The Esquenazi Appeal: A Sales Perspective
I use the picture above as a symbol to ask a question: If one of these individuals represents an “instrumentality” as defined and affirmed by the FCPA and Federal Appeals Court (respectively), and the other does not, should it make a difference to an anti-bribery program? The basis for this post is the Federal Appeals Court ruling in case of Mr. Esquenazi (and Rodriguez), where, as Michael Volkov summarized, “most importantly, and as predicted, the Eleventh Circuit upheld the Department of Justice’s interpretation of the term “instrumentality” in the definition of a foreign official to include state-owned enterprises owned or controlled by foreign governments. “
Before elaborating, a few points, and my first goes to the families of Mr. Esquenazi and Mr. Rodriguez. Having spent time in the Federal Prison System, on the personal side, I take no pleasure or comfort in supporting their incarceration, even if understand the Appeals Court ruling. Second, my response here is entirely devoid of any legal interpretation or debate. I am not an attorney, this blog is not in any way designed to suggest or provide legal opinion, so my discussion of the Esquenazi Appeal is only from my perspective as a former international sales executive.
So, here is where I get lost in the “fog” of the debate; I have read numerous posts, opinions, charts, comparatives, etc, on the various FCPA blogs about the ruling, and no doubt, from a legal perspective, these posts are well thought out and provide significant legal value to compliance practitioners. However, with that said, I have yet to see any discussion from the viewpoint of those on the “front line” of international sales, and how this ruling might (or might not) provide additional direction in how they contend with corruption risk in the performance of their overseas responsibilities.

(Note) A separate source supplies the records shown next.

-- ==== Sys2Proof/Laws/Cell.lean ====
section
/-! SUPPORT. What one cell, and a list of cells, does to the framebuffer (spec/40_common_pipeline.md R63 to R65). -/

namespace Sys2Proof.Machine

/-- A cell of a plan that lands where R60 says: page-row -1 to `LASTPAGE`, a column of the screen. -/
abbrev Plan.Lands (p : Params) (pl : Plan) (cell : Nat × Nat) : Prop :=
  (-1 ≤ pl.clip.startPage + cell.1 ∧ pl.clip.startPage + cell.1 ≤ p.lastPage) ∧
    0 ≤ pl.x + cell.2 ∧ pl.x + cell.2 < p.width

/-- The cell covers pixel `(X, Y)`: `X` is its column and `Y` one of the 8 rows its byte is shifted to. -/
abbrev Plan.Hits (pl : Plan) (cell : Nat × Nat) (X Y : Nat) : Prop :=
  pl.x + cell.2 = X ∧ 8 * (pl.clip.startPage + cell.1) + pl.clip.yOffset ≤ Y ∧
    (Y : Int) < 8 * (pl.clip.startPage + cell.1) + pl.clip.yOffset + 8

/-- The row of a cell's byte that falls on framebuffer row `Y`. -/
def Plan.rowIn (pl : Plan) (cell : Nat × Nat) (Y : Nat) : Nat :=
  (Y - (8 * (pl.clip.startPage + cell.1) + pl.clip.yOffset)).toNat

theorem index_inj {W a a' b b' : Nat} (hb : b < W) (hb' : b' < W) :
    a * W + b = a' * W + b' ↔ a = a' ∧ b = b' := by
  constructor
  · intro h
    have hW : 0 < W := by omega
    have h1 := congrArg (· / W) h
    simp only [Nat.mul_comm _ W, Nat.mul_add_div hW, Nat.div_eq_of_lt hb, Nat.div_eq_of_lt hb', Nat.add_zero] at h1
    subst h1
    exact ⟨rfl, by omega⟩
  · rintro ⟨rfl, rfl⟩; rfl

theorem fbIndex_eq {p : Params} {page col : Int} (h : 0 ≤ page) (hc : 0 ≤ col) :
    fbIndex p page col = page.toNat * p.width + col.toNat := by
  obtain ⟨a, rfl⟩ := Int.eq_ofNat_of_zero_le h
  obtain ⟨b, rfl⟩ := Int.eq_ofNat_of_zero_le hc
  simp only [fbIndex, Int.toNat_natCast]
  norm_cast

/-- A landing page-row and column give an index inside the framebuffer (spec/20_memory.md R22). -/
theorem fbIndex_lt {p : Params} {page col : Int} (h : 0 ≤ page) (hl : page ≤ p.lastPage) (hc : 0 ≤ col)
    (hw : col < p.width) : fbIndex p page col < p.fbSize := by
  rw [fbIndex_eq h hc]
  unfold Params.fbSize
  unfold Params.lastPage at hl
  have h1 : page.toNat + 1 ≤ p.npages := by omega
  have h2 : col.toNat < p.width := by omega
  calc page.toNat * p.width + col.toNat < (page.toNat + 1) * p.width := by rw [Nat.add_mul]; omega
    _ ≤ p.npages * p.width := Nat.mul_le_mul_right _ h1
    _ = p.width * p.npages := Nat.mul_comm _ _

/-- Reading a pixel after one merge: the byte at the merged index is merged, every other kept. -/
theorem pixel_update {p : Params} {fb : Memory} (hfb : fb.wf = true) {page col : Int} (h : 0 ≤ page) (hc : 0 ≤ col)
    (hw : col < p.width) {X Y : Nat} (hX : X < p.width) (f : Byte → Byte) :
    pixel p (fb.update (fbIndex p page col) f) X Y =
      if page = (Y / 8 : Nat) ∧ col = X then (f (fb.read (Y / 8 * p.width + X))).getLsbD (Y % 8)
      else pixel p fb X Y := by
  have key : Y / 8 * p.width + X = fbIndex p page col ↔ page = (Y / 8 : Nat) ∧ col = X := by
    rw [fbIndex_eq h hc, index_inj hX (by omega)]
    omega
  unfold pixel
  rw [Memory.read_update hfb]
  by_cases hk : page = (Y / 8 : Nat) ∧ col = X
  · rw [if_pos (key.mpr hk), if_pos hk]
  · rw [if_neg (mt key.mp hk), if_neg hk]

theorem wf_mergeLow {p : Params} {assets : Memory} {pl : Plan} {pr c : Nat} {fb : Memory} (hfb : fb.wf = true) :
    (mergeLow p assets pl pr c fb).wf = true := by
  unfold mergeLow
  split
  · exact Memory.wf_update hfb _ _
  · exact hfb

theorem wf_drawCell {p : Params} {assets : Memory} {pl : Plan} {fb : Memory} (hfb : fb.wf = true) (cell : Nat × Nat) :
    (drawCell p assets pl fb cell).wf = true := by
  unfold drawCell mergeHigh
  split
  · exact Memory.wf_update (wf_mergeLow hfb) _ _
  · exact wf_mergeLow hfb

/-- The low half (R63): bits `yOffset .. 7` of the byte in the cell's own page-row. -/
theorem pixel_mergeLow {p : Params} {assets : Memory} {pl : Plan} {fb : Memory} (hfb : fb.wf = true) {pr c : Nat}
    (hl : pl.Lands p (pr, c)) {X Y : Nat} (hX : X < p.width) :
    pixel p (mergeLow p assets pl pr c fb) X Y =
      if pl.clip.startPage + pr = (Y / 8 : Nat) ∧ pl.x + c = X ∧ pl.clip.yOffset ≤ Y % 8 then
        mergeBit pl.mode (pixel p fb X Y) ((imageByte pl assets pr c).getLsbD (Y % 8 - pl.clip.yOffset))
          ((maskByte pl assets pr c).getLsbD (Y % 8 - pl.clip.yOffset))
      else pixel p fb X Y := by
  have hm : Y % 8 < 8 := Nat.mod_lt _ (by decide)
  unfold mergeLow
  by_cases h0 : 0 ≤ pl.clip.startPage + pr
  · rw [if_pos h0, pixel_update hfb h0 hl.2.1 hl.2.2 hX, getLsbD_merge _ _ _ _ hm, getLsbD_lo8 _ _ hm,
      getLsbD_lo8 _ _ hm]
    by_cases hat : pl.clip.startPage + pr = (Y / 8 : Nat) ∧ pl.x + c = X
    · by_cases hbit : pl.clip.yOffset ≤ Y % 8
      · simp [hat, hbit, pixel]
      · simp [hat, hbit, pixel]
    · rw [if_neg hat, if_neg (fun hh => hat ⟨hh.1, hh.2.1⟩)]
  · rw [if_neg h0, if_neg (by omega)]

/-- The high half (R64): bits `0 .. yOffset-1` of the byte one page-row below. -/
theorem pixel_mergeHigh {p : Params} {assets : Memory} {pl : Plan} {fb : Memory} (hfb : fb.wf = true)
    (hn : pl.clip.yOffset < 8) {pr c : Nat} (hl : pl.Lands p (pr, c)) {X Y : Nat} (hX : X < p.width)
    (hY : Y < 8 * p.npages) :
    pixel p (mergeHigh p assets pl pr c fb) X Y =
      if pl.clip.startPage + pr + 1 = (Y / 8 : Nat) ∧ pl.x + c = X ∧ Y % 8 < pl.clip.yOffset then
        mergeBit pl.mode (pixel p fb X Y) ((imageByte pl assets pr c).getLsbD (8 + Y % 8 - pl.clip.yOffset))
          ((maskByte pl assets pr c).getLsbD (8 + Y % 8 - pl.clip.yOffset))
      else pixel p fb X Y := by
  have hm : Y % 8 < 8 := Nat.mod_lt _ (by decide)
  have h1 : 0 ≤ pl.clip.startPage + pr + 1 := by have := hl.1.1; omega
  unfold mergeHigh
  by_cases hg : pl.clip.yOffset ≠ 0 ∧ pl.clip.startPage + pr < p.lastPage
  · rw [if_pos hg, pixel_update hfb h1 hl.2.1 hl.2.2 hX, getLsbD_merge _ _ _ _ hm,
      getLsbD_hi8 _ (by omega) hm, getLsbD_hi8 _ (by omega) hm]
    by_cases hat : pl.clip.startPage + pr + 1 = (Y / 8 : Nat) ∧ pl.x + c = X
    · by_cases hbit : Y % 8 < pl.clip.yOffset
      · simp [hat, hbit, pixel]
      · have hs : ∀ b : Byte, b.getLsbD (8 + Y % 8 - pl.clip.yOffset) = false :=
          fun b => BitVec.getLsbD_of_ge b _ (by omega)
        rw [if_pos hat, if_neg (fun hh => hbit hh.2.2), hs, hs, mergeBit_false, pixel]
    · rw [if_neg hat, if_neg (fun hh => hat ⟨hh.1, hh.2.1⟩)]
  · rw [if_neg hg, if_neg]
    unfold Params.lastPage at hg
    omega

/-- One cell changes exactly the pixels its shifted byte covers, by its mode's operator; the high half "independently of
whether step 3 ran" (R64). -/
theorem pixel_drawCell {p : Params} {assets : Memory} {pl : Plan} {fb : Memory} (hfb : fb.wf = true)
    (hn : pl.clip.yOffset < 8) {cell : Nat × Nat} (hl : pl.Lands p cell) {X Y : Nat} (hX : X < p.width)
    (hY : Y < 8 * p.npages) :
    pixel p (drawCell p assets pl fb cell) X Y =
      if pl.Hits cell X Y then
        mergeBit pl.mode (pixel p fb X Y) ((imageByte pl assets cell.1 cell.2).getLsbD (pl.rowIn cell Y))
          ((maskByte pl assets cell.1 cell.2).getLsbD (pl.rowIn cell Y))
      else pixel p fb X Y := by
  obtain ⟨pr, c⟩ := cell
  unfold drawCell
  rw [pixel_mergeHigh (wf_mergeLow hfb) hn hl hX hY, pixel_mergeLow hfb hl hX]
  by_cases hlow : pl.clip.startPage + pr = (Y / 8 : Nat) ∧ pl.x + c = X ∧ pl.clip.yOffset ≤ Y % 8
  · rw [if_neg (by omega), if_pos hlow, if_pos (by omega)]
    have : pl.rowIn (pr, c) Y = Y % 8 - pl.clip.yOffset := by unfold Plan.rowIn; omega
    rw [this]
  · by_cases hhigh : pl.clip.startPage + pr + 1 = (Y / 8 : Nat) ∧ pl.x + c = X ∧ Y % 8 < pl.clip.yOffset
    · rw [if_pos hhigh, if_neg hlow, if_pos (by omega)]
      have : pl.rowIn (pr, c) Y = 8 + Y % 8 - pl.clip.yOffset := by unfold Plan.rowIn; omega
      rw [this]
    · rw [if_neg hhigh, if_neg hlow, if_neg (by omega)]

/-- No two cells cover the same pixel ("Each framebuffer pixel is the target of at most one `(c, r)`", R67). -/
theorem Plan.Hits.unique {pl : Plan} {cell cell' : Nat × Nat} {X Y : Nat} (h : pl.Hits cell X Y)
    (h' : pl.Hits cell' X Y) : cell = cell' := by
  obtain ⟨a, b⟩ := cell
  obtain ⟨a', b'⟩ := cell'
  have h1 : a = a' := by omega
  have h2 : b = b' := by omega
  rw [h1, h2]

theorem wf_foldl_drawCell {p : Params} {assets : Memory} {pl : Plan} (L : List (Nat × Nat)) {fb : Memory}
    (hfb : fb.wf = true) : (L.foldl (drawCell p assets pl) fb).wf = true := by
  induction L generalizing fb with
  | nil => exact hfb
  | cons cell L ih => exact ih (wf_drawCell hfb cell)

/-- A pixel no cell covers keeps its value. -/
theorem pixel_foldl_miss {p : Params} {assets : Memory} {pl : Plan} (hn : pl.clip.yOffset < 8) {X Y : Nat}
    (hX : X < p.width) (hY : Y < 8 * p.npages) (L : List (Nat × Nat)) (hL : ∀ cell ∈ L, pl.Lands p cell)
    (hmiss : ∀ cell ∈ L, ¬ pl.Hits cell X Y) {fb : Memory} (hfb : fb.wf = true) :
    pixel p (L.foldl (drawCell p assets pl) fb) X Y = pixel p fb X Y := by
  induction L generalizing fb with
  | nil => rfl
  | cons cell L ih =>
    rw [List.foldl_cons, ih (fun d hd => hL d (by simp [hd])) (fun d hd => hmiss d (by simp [hd])) (wf_drawCell hfb _),
      pixel_drawCell hfb hn (hL cell (by simp)) hX hY, if_neg (hmiss cell (by simp))]

/-- A pixel that one of the cells covers is merged once, with the old pixel, wherever in the list its cell stands. -/
theorem pixel_foldl_hit {p : Params} {assets : Memory} {pl : Plan} (hn : pl.clip.yOffset < 8) {X Y : Nat}
    (hX : X < p.width) (hY : Y < 8 * p.npages) (L : List (Nat × Nat)) (hL : ∀ cell ∈ L, pl.Lands p cell)
    (hnd : L.Nodup) {cell : Nat × Nat} (hmem : cell ∈ L) (hhit : pl.Hits cell X Y) {fb : Memory}
    (hfb : fb.wf = true) :
    pixel p (L.foldl (drawCell p assets pl) fb) X Y =
      mergeBit pl.mode (pixel p fb X Y) ((imageByte pl assets cell.1 cell.2).getLsbD (pl.rowIn cell Y))
        ((maskByte pl assets cell.1 cell.2).getLsbD (pl.rowIn cell Y)) := by
  induction L generalizing fb with
  | nil => simp at hmem
  | cons d L ih =>
    have hnd' := List.nodup_cons.mp hnd
    have hL' : ∀ e ∈ L, pl.Lands p e := fun e he => hL e (by simp [he])
    rw [List.foldl_cons]
    rcases List.mem_cons.mp hmem with rfl | htail
    · rw [pixel_foldl_miss hn hX hY L hL' (fun e he hh => hnd'.1 (hhit.unique hh ▸ he)) (wf_drawCell hfb _),
        pixel_drawCell hfb hn (hL cell (by simp)) hX hY, if_pos hhit]
    · have hne : ¬ pl.Hits d X Y := fun hh => hnd'.1 (hh.unique hhit ▸ htail)
      rw [ih hL' hnd'.2 htail (wf_drawCell hfb _), pixel_drawCell hfb hn (hL d (by simp)) hX hY, if_neg hne]

theorem read_drawCell_of_not_stored {p : Params} {assets : Memory} {pl : Plan} {fb : Memory} (hfb : fb.wf = true)
    {cell : Nat × Nat} {j : Nat} (hj : ¬ cellStoresTo p pl cell j) :
    (drawCell p assets pl fb cell).read j = fb.read j := by
  have hlow : (mergeLow p assets pl cell.1 cell.2 fb).read j = fb.read j := by
    unfold mergeLow
    split
    · rw [Memory.read_update hfb, if_neg]
      exact fun h => hj (.inl ⟨‹_›, h⟩)
    · rfl
  unfold drawCell mergeHigh
  split
  · rename_i hg
    rw [Memory.read_update (wf_mergeLow hfb), if_neg, hlow]
    exact fun h => hj (.inr ⟨hg.1, hg.2, h⟩)
  · exact hlow

/-- A byte no cell stores to keeps its value. -/
theorem read_foldl_of_not_stored {p : Params} {assets : Memory} {pl : Plan} (L : List (Nat × Nat)) {j : Nat}
    (hj : ∀ cell ∈ L, ¬ cellStoresTo p pl cell j) {fb : Memory} (hfb : fb.wf = true) :
    (L.foldl (drawCell p assets pl) fb).read j = fb.read j := by
  induction L generalizing fb with
  | nil => rfl
  | cons cell L ih =>
    rw [List.foldl_cons, ih (fun d hd => hj d (by simp [hd])) (wf_drawCell hfb _),
      read_drawCell_of_not_stored hfb (hj cell (by simp))]

theorem cellStoresTo_lt {p : Params} {pl : Plan} {cell : Nat × Nat} (hl : pl.Lands p cell) {j : Nat}
    (hj : cellStoresTo p pl cell j) : j < p.fbSize := by
  rcases hj with ⟨h0, rfl⟩ | ⟨-, hlt, rfl⟩
  · exact fbIndex_lt h0 hl.1.2 hl.2.1 hl.2.2
  · exact fbIndex_lt (by have := hl.1.1; omega) (by omega) hl.2.1 hl.2.2

theorem below_drawCell {p : Params} {assets : Memory} {pl : Plan} {fb : Memory} (hb : fb.below p.fbSize = true)
    {cell : Nat × Nat} (hl : pl.Lands p cell) : (drawCell p assets pl fb cell).below p.fbSize = true := by
  have hlow : (mergeLow p assets pl cell.1 cell.2 fb).below p.fbSize = true := by
    unfold mergeLow
    split
    · exact Memory.below_update hb (cellStoresTo_lt hl (.inl ⟨‹_›, rfl⟩)) _
    · exact hb
  unfold drawCell mergeHigh
  split
  · rename_i hg
    exact Memory.below_update hlow (cellStoresTo_lt hl (.inr ⟨hg.1, hg.2, rfl⟩)) _
  · exact hlow

theorem below_foldl_drawCell {p : Params} {assets : Memory} {pl : Plan} (L : List (Nat × Nat))
    (hL : ∀ cell ∈ L, pl.Lands p cell) {fb : Memory} (hb : fb.below p.fbSize = true) :
    (L.foldl (drawCell p assets pl) fb).below p.fbSize = true := by
  induction L generalizing fb with
  | nil => exact hb
  | cons cell L ih => exact ih (fun d hd => hL d (by simp [hd])) (below_drawCell hb (hL cell (by simp)))

end Sys2Proof.Machine
end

Was it ok to bribe “non-instrumentalities” before the ruling?
Is the legal analysis somehow meant to imply that training and compliance programs need to now be re-engineered, as if perhaps beforehand it was acceptable to bribe people who fell outside of the definition of “instrumentality”? Obviously not, but again, from a sales and marketing perspective, specifically with respect to how training and compliance are organized and implemented, what difference should this ruling make? I can certainly see in the areas of “gifts, travel, entertainment, charitable contributions, and other things of value” as set forth in the Department of Justice Resource Guide, that the shoring up of this “line in the sand” will be helpful in guiding those in the field who have probably requested prior guidance about such definition. However, beyond those “travel and entertainment issues” how would this ruling change or modify compliance guidance to an international sales or marketing team?
A bribe by any other name….
A bribe is a bribe, it should not be condoned or sanctioned, foreign official or no foreign official. Isn’t the primary compliance and ethics message amplified and disseminated as “we don’t bribe.” Thus, I can’t see any responsible compliance executive now having to “change their tone” due to the ruling, as that would imply there were allowances for “non-instrumentality” bribes beforehand, and again, I don’t see that as having been in place. Nonetheless, this type of conversation as to “who is and who isn’t” could be misleading to an overseas sales team.Such a prolonged discussion of “instrumentality” might lead an overseas team to interpret a “hidden meaning” behind dividing customers into “public” and “non-public” entities, concluding that while bribing one group is illegal, perhaps the other is permissible, even if unethical. I don’t think that would be the intention of compliance personnel, so why make it an area of focus? I realize its a complicated issue, as it conflates ethics and legality, so again, why make the differentiation and elevate the potential for misinterpretation?
I think Michael Volkov comes closest in touching this issue in his post (see here) when he states “in the end, the appeal strengthened the government’s hand and left little room for doubt-the FCPA applies with full force to entities that are controlled by foreign governments.” Plain and simple. So, from a compliance and training perspective, my take away is “move on,” as there has been no dilution to the FCPA and to the importance of business strategy, training and incentives as part of an anti-bribery ethic. In other words, the Appeals ruling provides no “ground cover” for corrupt behavior, and for those in the field who thought there was “wriggle room,” take note.